Mayor Gravesham Borough Council
- Incumbent
- Assumed office May 2023

Mayor Gravesham Borough Council
- In office May 2019 – May 2020

Deputy Mayor of Gravesham Borough Council
- In office May 2014 – May 2015

Personal details
- Born: Palahi, Phagwara, India
- Party: Labour

= Gurdip Bungar =

British politician

Gurdip Bungar is a British-Indian politician, community leader and businessman based in Gravesham, Kent, United Kingdom. He is the only mayor of Gravesham Council who has been elected twice.

==Biography==
===Early life===
Bungar was born in Ravidassia
family of Palahi village in the Jalandhar district of Punjab, India. He moved to the UK in December 1961 without knowing English but gradually worked his way through education, completing GCE O Levels, an engineering apprenticeship, and a Higher National Diploma.

===Politics===
Bungar joined the Labour Party and was elected as a councillor for the Town ward of Gravesham Borough Council.

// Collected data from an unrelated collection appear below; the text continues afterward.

-- ==== Sys2Proof/Machine/HostRings.lean ====
section
/-! DEFINITION. Rings in host memory (R447–R458): doorbells, the fetch of a descriptor, what the adapter answers, interrupts. -/

namespace Sys2Proof.Machine

/-! ### Doorbells (R451, R452, R456) -/

/-- Whether a record of a completion ring is free and not reserved (R456). -/
def Ring.hasRoom (r : Ring) : Bool := decide ((r.prod + 2 ^ 32 - r.cons) % 2 ^ 32 + r.reserved < 2 ^ r.size)

/-- A completion that answers no descriptor (R456): it waits where no record is free. Its consumer field is the ring's current index. -/
def State.putFree (s : State) (cring body : Nat) : State :=
  let i := 16 + cring % 4
  if !(s.ring i).enable then s
  else if (s.ring i).hasRoom then s.putRecord i (setFld body 64 32 (s.ring (fld body 9 4)).cons)
  else { s with waits := s.waits ++ [⟨cring, [body]⟩] }

/-- The completions that wait, placed again in order: those without a free record go on waiting. -/
def State.placeWaits (s : State) : State :=
  let old := s.waits
  old.foldl (fun s w => w.words.foldl (fun s b => s.putFree w.cring b) s) { s with waits := [] }

/-- Whether an index is invalid (R452): it passes the other end, or a consumer index moves back. -/
def badIndexOf (r : Ring) (i v : Nat) : Bool :=
  if i < 16 then decide (2 ^ r.size < (v + 2 ^ 32 - r.cons) % 2 ^ 32)
  else decide (2 ^ r.size < (r.prod + 2 ^ 32 - v) % 2 ^ 32) || decide (2 ^ 31 ≤ (v + 2 ^ 32 - r.cons) % 2 ^ 32)

/-- A doorbell of ring i (R451, R452). In QUIESCING the rings still take indices; nothing more is fetched (R485). An invalid value writes the
ring-error event of R452, which R616, saying that none of these writes an event record, leaves out (DESIGN CHOICE, log 89). -/
def State.doorbell (s : State) (i v : Nat) : State :=
  let r := s.ring i
  if s.power.hot.code < 3 then s
  else if (s.power.hot != .ready && s.power.hot != .quiescing) || !r.enable then s.illegalWrite true (64 * i) 3
  else if badIndexOf r i v then (s.event 0x17 7 i noStep 0).illegalWrite true (64 * i) 4
  else if i < 16 then s.setRing i { r with prod := v }
  else (s.setRing i { r with cons := v }).placeWaits

/-! ### The fetch of a descriptor (R453–R456, R458) -/

/-- The header of the ring entry at the consumer index, and whether its read completes with an error. -/
def State.nextHeader (s : State) (r : Nat) : Nat × Bool :=
  let k := s.ring r
  let a := k.base.toNat + k.cons % 2 ^ k.size * 64
  (s.hostNum a 8, s.hostError a 64)

/-- Whether a submission ring has an entry that the device may take now: READY, in use, not halted, not held by a fenced descriptor
(R455), and with a record free in its completion ring unless the fetch is going to halt the ring (R456). -/
def State.fetchable (s : State) (r : Nat) : Bool :=
  let k := s.ring r
  let (h, bad) := s.nextHeader r
  let c := s.ring (16 + fld h 9 2)
  s.power.hot == .ready && k.enable && !k.halted && k.prod != k.cons && !(s.fetched.any fun d => d.ring == r) &&
    (bad || !c.enable || c.hasRoom)

/-- Whether a fetched descriptor waits under its fence bit (R455). -/
def State.fenced (s : State) (d : DescRef) : Bool := bit d.bits 8 && s.descs.any fun x => x.ring == d.ring

/-- The submission ring whose turn it is (R454): the first in round-robin order that may be taken. Nothing is taken while a fetched
descriptor is still to be checked. -/
def State.dueRing (s : State) : Option Nat :=
  if s.fetched.any fun d => !s.fenced d then none
  else ((List.range 16).map fun i => (s.nextRing + i) % 16).find? s.fetchable

/-- A ring halted with its ring-error event (R453, R458). -/
def State.haltRing (s : State) (r reason : Nat) : State :=
  (s.setRing r { s.ring r with halted := true }).event 0x17 7 r noStep reason

/-- The kinds of R459. -/
def legalKind (k : Nat) : Bool := decide (1 ≤ k) && decide (k ≤ 0x19)

/-- A fetched descriptor that may be checked and has an unlisted kind is refused (R458). -/
def State.refuseKind (s : State) (r : Nat) : State :=
  match s.fetched.find? fun d => d.ring == r && !legalKind d.kind with
  | some d => if s.fenced d then s else s.complete d stBadKind
  | none => s

/-- The entry at the consumer index of a submission ring is fetched (R456). -/
def State.fetch (s : State) (r : Nat) : State :=
  let s := { s with nextRing := (r + 1) % 16 }
  let (h, bad) := s.nextHeader r
  let k := s.ring r
  let a := k.base.toNat + k.cons % 2 ^ k.size * 64
  let c := fld h 9 2
  if bad then (s.linkError 4 0 noStep a).haltRing r 1
  else if !(s.ring (16 + c)).enable then s.haltRing r 2
  else
    let d : DescRef := ⟨r, c, fld h 0 8, fld h 32 32, s.hostNum a 64⟩
    let s := s.setRing r { k with cons := (k.cons + 1) % 2 ^ 32 }
    let q := s.ring (16 + c)
    let s := s.setRing (16 + c) { q with reserved := q.reserved + 1 }
    State.refuseKind { s with fetched := s.fetched ++ [d] } r

/-! ### Rows -/

/-- SUBMISSION_DOORBELL (R451, R452). -/
def execSubmissionDoorbell (r : BitVec 4) (index : BitVec 32) (s : State) : Host.Outcome State Fault Refusal :=
  .next (s.doorbell r.toNat index.toNat)

/-- COMPLETION_DOORBELL (R451, R452, R456): completions that waited for a record take it. -/
def execCompletionDoorbell (r : BitVec 2) (index : BitVec 32) (s : State) : Host.Outcome State Fault Refusal :=
  .next (s.doorbell (16 + r.toNat) index.toNat)

/-- EVENT_DOORBELL (R451, R452). -/
def execEventDoorbell (index : BitVec 32) (s : State) : Host.Outcome State Fault Refusal :=
  .next (s.doorbell eventRing index.toNat)

/-- DESCRIPTOR_FETCH (R453–R456): nothing while it is not this ring's turn. Where the ring's fenced descriptor of an unlisted kind may be
checked now, it is refused instead. -/
def execDescriptorFetch (r : BitVec 4) (s : State) : Host.Outcome State Fault Refusal :=
  if s.dueRing = some r.toNat then .next (s.fetch r.toNat) else .next (s.refuseKind r.toNat)

/-- Ranges without the part that [lo, hi) covers. -/
def cutRanges (lo hi : Nat) (l : List (Nat × Nat)) : List (Nat × Nat) :=
  l.flatMap fun (a, b) => (if a < min b lo then [(a, min b lo)] else []) ++ (if max a hi < b then [(max a hi, b)] else [])

/-- HOST_READ_COMPLETION (R447): what the adapter answers to reads of a range of host memory, data or an error. -/
def execHostReadCompletion (addr : Word) (error : Bool) (data : List Byte) (s : State) : Host.Outcome State Fault Refusal :=
  let a := addr.toNat
  let others := cutRanges a (a + data.length) s.link.errors
  if error then .next { s with link := { s.link with errors := others ++ [(a, a + data.length)] } }
  else .next { s with link := { s.link with errors := others, bytes := putCells s.link.bytes a data } }

/-- IRQ_HOLDOFF_EXPIRY (R457): the interrupt word that fell due in the interval is written, and a new interval begins. -/
def execIrqHoldoffExpiry (ring : BitVec 5) (s : State) : Host.Outcome State Fault Refusal :=
  let i := ring.toNat
  let r := s.ring i
  if i < 16 ∨ 20 < i then .refused .illFormed
  else if !r.holding then .next s
  else if !r.due || s.power.hot == .released then .next (s.setRing i { r with holding := false, due := false })
  else .next ((s.setRing i { r with due := false }).hostWrite r.irqAddr.toNat (leBytes 4 r.irqData.toNat))

end Sys2Proof.Machine
end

In 2019, he made history by becoming the first Dalit mayor of Gravesham, a position he was again entrusted with in 2023, reflecting his popularity and service-oriented approach. Prior to being appointed twice as a mayor, he also served as deputy mayor of Gravesham Borough Council. Throughout his career, he has served on several key council committees, including Housing, Licensing, Planning, and Standards, while continuing to champion inclusivity and social justice within his constituency.

He is executive member of Gurdwara Guru Ravidass, Gravesend and during the COVID pandemic period, he encouraged same Gurdwara, to donate 10,000 pounds to Darent Valley Hospital.